What is being asked = Return exactly the lines of the records below, starting at the line that contains "(hcell : cell" and ending at the line that contains "have hold := hroom cell", with both of those lines kept.

##### Supplied records

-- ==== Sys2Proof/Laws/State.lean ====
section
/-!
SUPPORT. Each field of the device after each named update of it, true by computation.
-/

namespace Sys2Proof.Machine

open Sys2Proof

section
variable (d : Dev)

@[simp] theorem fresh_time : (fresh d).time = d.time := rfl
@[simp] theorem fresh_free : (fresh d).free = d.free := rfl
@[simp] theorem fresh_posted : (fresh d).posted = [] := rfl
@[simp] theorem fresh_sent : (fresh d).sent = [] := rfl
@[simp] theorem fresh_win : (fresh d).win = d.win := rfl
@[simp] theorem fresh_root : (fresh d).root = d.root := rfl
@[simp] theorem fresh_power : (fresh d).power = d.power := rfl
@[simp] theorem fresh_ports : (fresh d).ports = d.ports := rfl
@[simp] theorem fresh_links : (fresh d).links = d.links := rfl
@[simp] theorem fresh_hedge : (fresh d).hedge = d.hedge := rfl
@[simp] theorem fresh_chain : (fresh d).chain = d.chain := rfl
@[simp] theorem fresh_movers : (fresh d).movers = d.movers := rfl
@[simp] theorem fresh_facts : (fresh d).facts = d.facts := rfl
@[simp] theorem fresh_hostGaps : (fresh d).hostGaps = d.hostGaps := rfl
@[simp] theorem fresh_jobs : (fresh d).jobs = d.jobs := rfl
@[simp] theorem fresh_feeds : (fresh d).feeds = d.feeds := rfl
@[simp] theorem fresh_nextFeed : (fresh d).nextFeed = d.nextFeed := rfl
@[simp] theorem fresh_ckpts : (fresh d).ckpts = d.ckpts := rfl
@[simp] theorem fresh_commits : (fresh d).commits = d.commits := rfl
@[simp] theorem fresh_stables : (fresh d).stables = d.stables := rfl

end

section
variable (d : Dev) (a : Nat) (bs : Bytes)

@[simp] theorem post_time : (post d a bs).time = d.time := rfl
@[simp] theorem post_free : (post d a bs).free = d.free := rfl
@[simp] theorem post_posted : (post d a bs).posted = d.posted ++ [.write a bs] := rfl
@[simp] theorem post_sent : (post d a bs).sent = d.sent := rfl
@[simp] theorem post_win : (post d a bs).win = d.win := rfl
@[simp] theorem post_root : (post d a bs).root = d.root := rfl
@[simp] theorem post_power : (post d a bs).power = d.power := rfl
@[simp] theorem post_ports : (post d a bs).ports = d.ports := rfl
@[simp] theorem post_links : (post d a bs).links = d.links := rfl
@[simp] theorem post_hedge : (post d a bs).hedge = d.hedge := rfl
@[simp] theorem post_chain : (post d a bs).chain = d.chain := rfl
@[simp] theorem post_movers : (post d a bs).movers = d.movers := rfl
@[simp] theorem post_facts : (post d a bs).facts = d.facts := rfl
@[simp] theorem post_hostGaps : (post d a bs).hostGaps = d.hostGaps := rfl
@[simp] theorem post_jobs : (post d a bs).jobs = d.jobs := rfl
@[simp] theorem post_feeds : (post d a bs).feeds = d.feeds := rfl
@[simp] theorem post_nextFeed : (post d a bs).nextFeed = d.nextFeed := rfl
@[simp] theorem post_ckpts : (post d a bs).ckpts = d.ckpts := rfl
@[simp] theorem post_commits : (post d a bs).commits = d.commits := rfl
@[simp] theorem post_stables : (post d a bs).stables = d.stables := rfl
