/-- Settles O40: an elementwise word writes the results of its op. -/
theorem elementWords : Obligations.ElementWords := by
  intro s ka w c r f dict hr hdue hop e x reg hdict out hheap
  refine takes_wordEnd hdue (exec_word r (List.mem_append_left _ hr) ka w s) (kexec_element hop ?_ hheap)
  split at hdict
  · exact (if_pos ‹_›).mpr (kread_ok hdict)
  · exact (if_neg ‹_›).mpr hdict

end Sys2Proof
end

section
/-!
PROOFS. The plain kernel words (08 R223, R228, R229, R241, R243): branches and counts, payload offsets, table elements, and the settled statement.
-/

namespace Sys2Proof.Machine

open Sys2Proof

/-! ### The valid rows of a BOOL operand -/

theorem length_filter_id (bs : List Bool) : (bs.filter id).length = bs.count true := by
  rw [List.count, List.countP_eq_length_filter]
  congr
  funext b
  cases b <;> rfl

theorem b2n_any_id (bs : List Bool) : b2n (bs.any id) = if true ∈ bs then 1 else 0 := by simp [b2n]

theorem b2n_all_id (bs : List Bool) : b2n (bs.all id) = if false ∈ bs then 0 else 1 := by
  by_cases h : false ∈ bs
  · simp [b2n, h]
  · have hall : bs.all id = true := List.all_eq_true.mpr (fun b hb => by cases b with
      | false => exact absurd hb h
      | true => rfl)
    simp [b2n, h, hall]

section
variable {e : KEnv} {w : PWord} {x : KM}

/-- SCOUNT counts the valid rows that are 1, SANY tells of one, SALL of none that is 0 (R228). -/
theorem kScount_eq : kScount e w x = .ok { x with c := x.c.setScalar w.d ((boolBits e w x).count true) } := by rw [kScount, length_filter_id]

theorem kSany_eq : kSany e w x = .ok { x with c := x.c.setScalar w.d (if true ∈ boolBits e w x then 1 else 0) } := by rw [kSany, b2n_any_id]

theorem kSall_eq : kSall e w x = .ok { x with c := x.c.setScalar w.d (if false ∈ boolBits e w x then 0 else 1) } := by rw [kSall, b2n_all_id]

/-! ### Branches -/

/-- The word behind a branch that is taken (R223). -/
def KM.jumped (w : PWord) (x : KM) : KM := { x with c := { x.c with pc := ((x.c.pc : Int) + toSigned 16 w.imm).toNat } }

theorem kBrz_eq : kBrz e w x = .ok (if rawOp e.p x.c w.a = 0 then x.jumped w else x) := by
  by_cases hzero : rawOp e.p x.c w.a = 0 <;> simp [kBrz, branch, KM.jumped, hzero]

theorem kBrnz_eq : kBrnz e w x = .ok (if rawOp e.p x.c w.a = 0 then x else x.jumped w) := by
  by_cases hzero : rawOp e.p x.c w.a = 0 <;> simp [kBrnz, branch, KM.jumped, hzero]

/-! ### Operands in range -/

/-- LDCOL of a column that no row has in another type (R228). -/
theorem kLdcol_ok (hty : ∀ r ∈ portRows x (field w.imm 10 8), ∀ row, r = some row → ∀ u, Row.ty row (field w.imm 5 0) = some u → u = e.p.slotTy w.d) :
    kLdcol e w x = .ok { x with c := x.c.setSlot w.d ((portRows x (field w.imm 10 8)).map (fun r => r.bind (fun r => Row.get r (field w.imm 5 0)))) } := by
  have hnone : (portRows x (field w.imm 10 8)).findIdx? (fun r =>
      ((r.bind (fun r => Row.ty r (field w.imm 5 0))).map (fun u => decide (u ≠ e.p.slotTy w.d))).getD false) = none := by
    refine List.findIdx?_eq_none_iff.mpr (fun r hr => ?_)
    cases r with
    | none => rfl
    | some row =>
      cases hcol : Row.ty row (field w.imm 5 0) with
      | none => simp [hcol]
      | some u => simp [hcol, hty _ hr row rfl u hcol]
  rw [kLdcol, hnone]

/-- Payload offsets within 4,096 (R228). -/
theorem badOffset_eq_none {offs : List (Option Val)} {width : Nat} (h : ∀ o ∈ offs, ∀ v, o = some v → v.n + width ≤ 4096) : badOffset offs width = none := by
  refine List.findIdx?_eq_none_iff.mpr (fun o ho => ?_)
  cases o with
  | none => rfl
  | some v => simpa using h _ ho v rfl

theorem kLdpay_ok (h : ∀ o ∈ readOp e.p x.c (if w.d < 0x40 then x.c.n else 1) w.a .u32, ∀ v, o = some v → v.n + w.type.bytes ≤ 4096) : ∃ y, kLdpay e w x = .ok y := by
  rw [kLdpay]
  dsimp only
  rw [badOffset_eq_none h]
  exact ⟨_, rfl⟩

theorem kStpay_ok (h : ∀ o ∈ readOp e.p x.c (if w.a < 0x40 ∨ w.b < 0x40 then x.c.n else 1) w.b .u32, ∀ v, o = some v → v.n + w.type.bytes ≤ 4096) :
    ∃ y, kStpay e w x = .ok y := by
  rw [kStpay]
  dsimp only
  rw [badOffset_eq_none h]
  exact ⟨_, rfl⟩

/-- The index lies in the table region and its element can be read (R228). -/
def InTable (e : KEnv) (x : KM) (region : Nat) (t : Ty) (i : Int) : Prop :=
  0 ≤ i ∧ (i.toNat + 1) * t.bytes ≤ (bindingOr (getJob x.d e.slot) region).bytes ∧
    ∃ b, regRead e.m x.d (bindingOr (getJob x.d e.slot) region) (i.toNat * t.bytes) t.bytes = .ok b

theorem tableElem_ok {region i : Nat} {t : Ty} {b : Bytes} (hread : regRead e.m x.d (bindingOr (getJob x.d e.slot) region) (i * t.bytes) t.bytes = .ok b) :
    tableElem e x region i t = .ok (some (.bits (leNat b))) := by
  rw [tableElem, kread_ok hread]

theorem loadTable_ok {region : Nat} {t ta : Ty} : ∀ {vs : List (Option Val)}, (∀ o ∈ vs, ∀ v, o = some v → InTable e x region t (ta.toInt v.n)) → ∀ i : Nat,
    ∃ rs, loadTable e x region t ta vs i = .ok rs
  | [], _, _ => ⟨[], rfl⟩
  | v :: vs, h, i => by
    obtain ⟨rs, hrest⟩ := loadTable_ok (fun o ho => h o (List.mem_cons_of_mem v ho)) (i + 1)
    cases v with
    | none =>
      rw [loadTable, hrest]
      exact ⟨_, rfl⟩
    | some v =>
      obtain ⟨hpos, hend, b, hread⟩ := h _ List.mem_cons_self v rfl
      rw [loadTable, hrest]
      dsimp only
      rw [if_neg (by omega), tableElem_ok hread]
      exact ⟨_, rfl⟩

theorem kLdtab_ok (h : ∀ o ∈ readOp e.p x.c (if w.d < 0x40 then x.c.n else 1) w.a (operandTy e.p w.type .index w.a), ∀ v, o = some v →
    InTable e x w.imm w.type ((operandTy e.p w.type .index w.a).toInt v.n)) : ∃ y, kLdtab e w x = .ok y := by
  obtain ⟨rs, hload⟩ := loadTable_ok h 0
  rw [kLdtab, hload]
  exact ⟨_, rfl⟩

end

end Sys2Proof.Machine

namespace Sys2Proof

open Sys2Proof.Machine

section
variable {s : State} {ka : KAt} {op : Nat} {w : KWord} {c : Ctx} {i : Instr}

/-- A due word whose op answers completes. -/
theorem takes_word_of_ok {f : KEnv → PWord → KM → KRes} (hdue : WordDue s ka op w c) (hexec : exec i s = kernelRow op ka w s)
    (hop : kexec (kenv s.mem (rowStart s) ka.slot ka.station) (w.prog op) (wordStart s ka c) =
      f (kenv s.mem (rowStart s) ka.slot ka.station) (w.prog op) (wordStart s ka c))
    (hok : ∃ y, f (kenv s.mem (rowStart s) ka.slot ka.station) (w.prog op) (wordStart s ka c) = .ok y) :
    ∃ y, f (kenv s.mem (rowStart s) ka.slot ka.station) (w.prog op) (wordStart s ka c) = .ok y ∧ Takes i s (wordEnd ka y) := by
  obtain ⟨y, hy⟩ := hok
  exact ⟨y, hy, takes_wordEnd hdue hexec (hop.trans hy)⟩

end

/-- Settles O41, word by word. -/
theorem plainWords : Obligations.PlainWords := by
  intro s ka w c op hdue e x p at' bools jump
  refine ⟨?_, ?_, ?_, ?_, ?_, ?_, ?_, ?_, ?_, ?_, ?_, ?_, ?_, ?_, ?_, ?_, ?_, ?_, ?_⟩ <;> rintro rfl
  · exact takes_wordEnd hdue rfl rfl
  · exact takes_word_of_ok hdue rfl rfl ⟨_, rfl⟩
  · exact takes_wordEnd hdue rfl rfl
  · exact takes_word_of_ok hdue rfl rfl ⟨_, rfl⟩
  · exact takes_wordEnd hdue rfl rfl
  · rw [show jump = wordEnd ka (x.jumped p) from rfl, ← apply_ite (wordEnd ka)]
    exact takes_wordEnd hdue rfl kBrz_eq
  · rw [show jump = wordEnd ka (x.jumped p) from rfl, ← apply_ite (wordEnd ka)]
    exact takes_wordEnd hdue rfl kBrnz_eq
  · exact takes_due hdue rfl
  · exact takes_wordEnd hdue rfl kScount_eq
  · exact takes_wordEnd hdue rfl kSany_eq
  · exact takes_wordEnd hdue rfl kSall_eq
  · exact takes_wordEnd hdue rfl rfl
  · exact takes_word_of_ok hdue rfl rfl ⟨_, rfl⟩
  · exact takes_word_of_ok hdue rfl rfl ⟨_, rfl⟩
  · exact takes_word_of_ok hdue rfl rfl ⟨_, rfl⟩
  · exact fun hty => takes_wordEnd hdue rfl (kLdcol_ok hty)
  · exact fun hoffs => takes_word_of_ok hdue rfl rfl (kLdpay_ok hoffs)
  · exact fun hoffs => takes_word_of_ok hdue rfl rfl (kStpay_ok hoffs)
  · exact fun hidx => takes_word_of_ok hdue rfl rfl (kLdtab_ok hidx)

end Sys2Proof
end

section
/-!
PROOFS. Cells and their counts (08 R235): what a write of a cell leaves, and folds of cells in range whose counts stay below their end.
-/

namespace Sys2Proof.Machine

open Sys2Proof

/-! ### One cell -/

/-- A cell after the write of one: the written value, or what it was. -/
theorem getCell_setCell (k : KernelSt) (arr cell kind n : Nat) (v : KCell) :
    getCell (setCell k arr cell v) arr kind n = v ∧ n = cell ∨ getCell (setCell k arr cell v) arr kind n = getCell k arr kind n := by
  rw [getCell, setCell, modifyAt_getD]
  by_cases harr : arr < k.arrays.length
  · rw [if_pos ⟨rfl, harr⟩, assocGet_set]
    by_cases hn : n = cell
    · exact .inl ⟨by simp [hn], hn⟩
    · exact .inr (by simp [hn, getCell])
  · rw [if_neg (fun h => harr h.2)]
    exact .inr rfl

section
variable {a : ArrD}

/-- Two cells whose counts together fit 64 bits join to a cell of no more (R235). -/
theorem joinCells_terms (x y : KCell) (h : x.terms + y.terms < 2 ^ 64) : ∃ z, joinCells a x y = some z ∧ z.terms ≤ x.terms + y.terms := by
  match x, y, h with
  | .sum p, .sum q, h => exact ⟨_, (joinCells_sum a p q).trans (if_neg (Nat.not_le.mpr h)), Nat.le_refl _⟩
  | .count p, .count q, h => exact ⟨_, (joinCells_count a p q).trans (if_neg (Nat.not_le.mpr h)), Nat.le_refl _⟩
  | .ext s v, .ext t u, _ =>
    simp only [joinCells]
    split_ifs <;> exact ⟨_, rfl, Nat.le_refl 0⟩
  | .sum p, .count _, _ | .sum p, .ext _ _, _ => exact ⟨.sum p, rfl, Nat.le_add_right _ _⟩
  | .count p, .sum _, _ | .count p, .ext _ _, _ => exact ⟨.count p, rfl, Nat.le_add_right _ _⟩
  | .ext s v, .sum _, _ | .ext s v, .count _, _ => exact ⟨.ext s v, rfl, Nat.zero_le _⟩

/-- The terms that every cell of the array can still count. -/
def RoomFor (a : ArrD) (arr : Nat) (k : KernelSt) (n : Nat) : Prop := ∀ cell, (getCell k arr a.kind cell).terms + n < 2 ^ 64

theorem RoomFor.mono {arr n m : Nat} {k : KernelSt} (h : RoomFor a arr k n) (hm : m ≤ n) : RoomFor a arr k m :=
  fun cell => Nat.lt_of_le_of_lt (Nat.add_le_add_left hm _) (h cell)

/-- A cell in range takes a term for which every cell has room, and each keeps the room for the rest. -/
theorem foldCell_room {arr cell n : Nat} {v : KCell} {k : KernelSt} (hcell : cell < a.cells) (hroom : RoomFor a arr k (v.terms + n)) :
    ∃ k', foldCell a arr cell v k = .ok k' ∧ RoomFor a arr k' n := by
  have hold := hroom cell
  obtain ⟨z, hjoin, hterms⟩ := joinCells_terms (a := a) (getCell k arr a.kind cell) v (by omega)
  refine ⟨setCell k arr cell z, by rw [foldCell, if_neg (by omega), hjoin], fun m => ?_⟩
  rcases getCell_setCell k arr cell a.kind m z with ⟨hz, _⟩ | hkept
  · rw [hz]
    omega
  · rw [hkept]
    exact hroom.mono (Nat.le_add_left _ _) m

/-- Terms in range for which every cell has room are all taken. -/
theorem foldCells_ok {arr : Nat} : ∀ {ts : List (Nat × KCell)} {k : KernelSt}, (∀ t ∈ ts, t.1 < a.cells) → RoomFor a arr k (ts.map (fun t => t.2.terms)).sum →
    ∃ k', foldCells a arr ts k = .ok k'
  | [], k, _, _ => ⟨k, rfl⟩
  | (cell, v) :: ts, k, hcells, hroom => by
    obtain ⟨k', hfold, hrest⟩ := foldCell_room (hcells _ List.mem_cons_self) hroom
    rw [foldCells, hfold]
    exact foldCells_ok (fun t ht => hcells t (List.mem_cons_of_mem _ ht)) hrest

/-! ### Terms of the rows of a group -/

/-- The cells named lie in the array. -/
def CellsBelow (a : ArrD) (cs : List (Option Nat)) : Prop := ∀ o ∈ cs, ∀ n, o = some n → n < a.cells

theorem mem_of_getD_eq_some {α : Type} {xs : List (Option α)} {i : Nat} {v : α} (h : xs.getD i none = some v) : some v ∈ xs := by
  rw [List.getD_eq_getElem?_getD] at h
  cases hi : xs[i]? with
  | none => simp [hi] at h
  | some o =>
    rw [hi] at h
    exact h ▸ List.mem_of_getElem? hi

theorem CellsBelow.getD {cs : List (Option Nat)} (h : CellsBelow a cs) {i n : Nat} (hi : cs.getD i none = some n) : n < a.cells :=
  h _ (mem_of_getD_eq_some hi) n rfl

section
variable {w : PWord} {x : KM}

##########

Solved problem =
theorem foldCell_room {arr cell n : Nat} {v : KCell} {k : KernelSt} (hcell : cell < a.cells) (hroom : RoomFor a arr k (v.terms + n)) :
    ∃ k', foldCell a arr cell v k = .ok k' ∧ RoomFor a arr k' n := by
  have hold := hroom cell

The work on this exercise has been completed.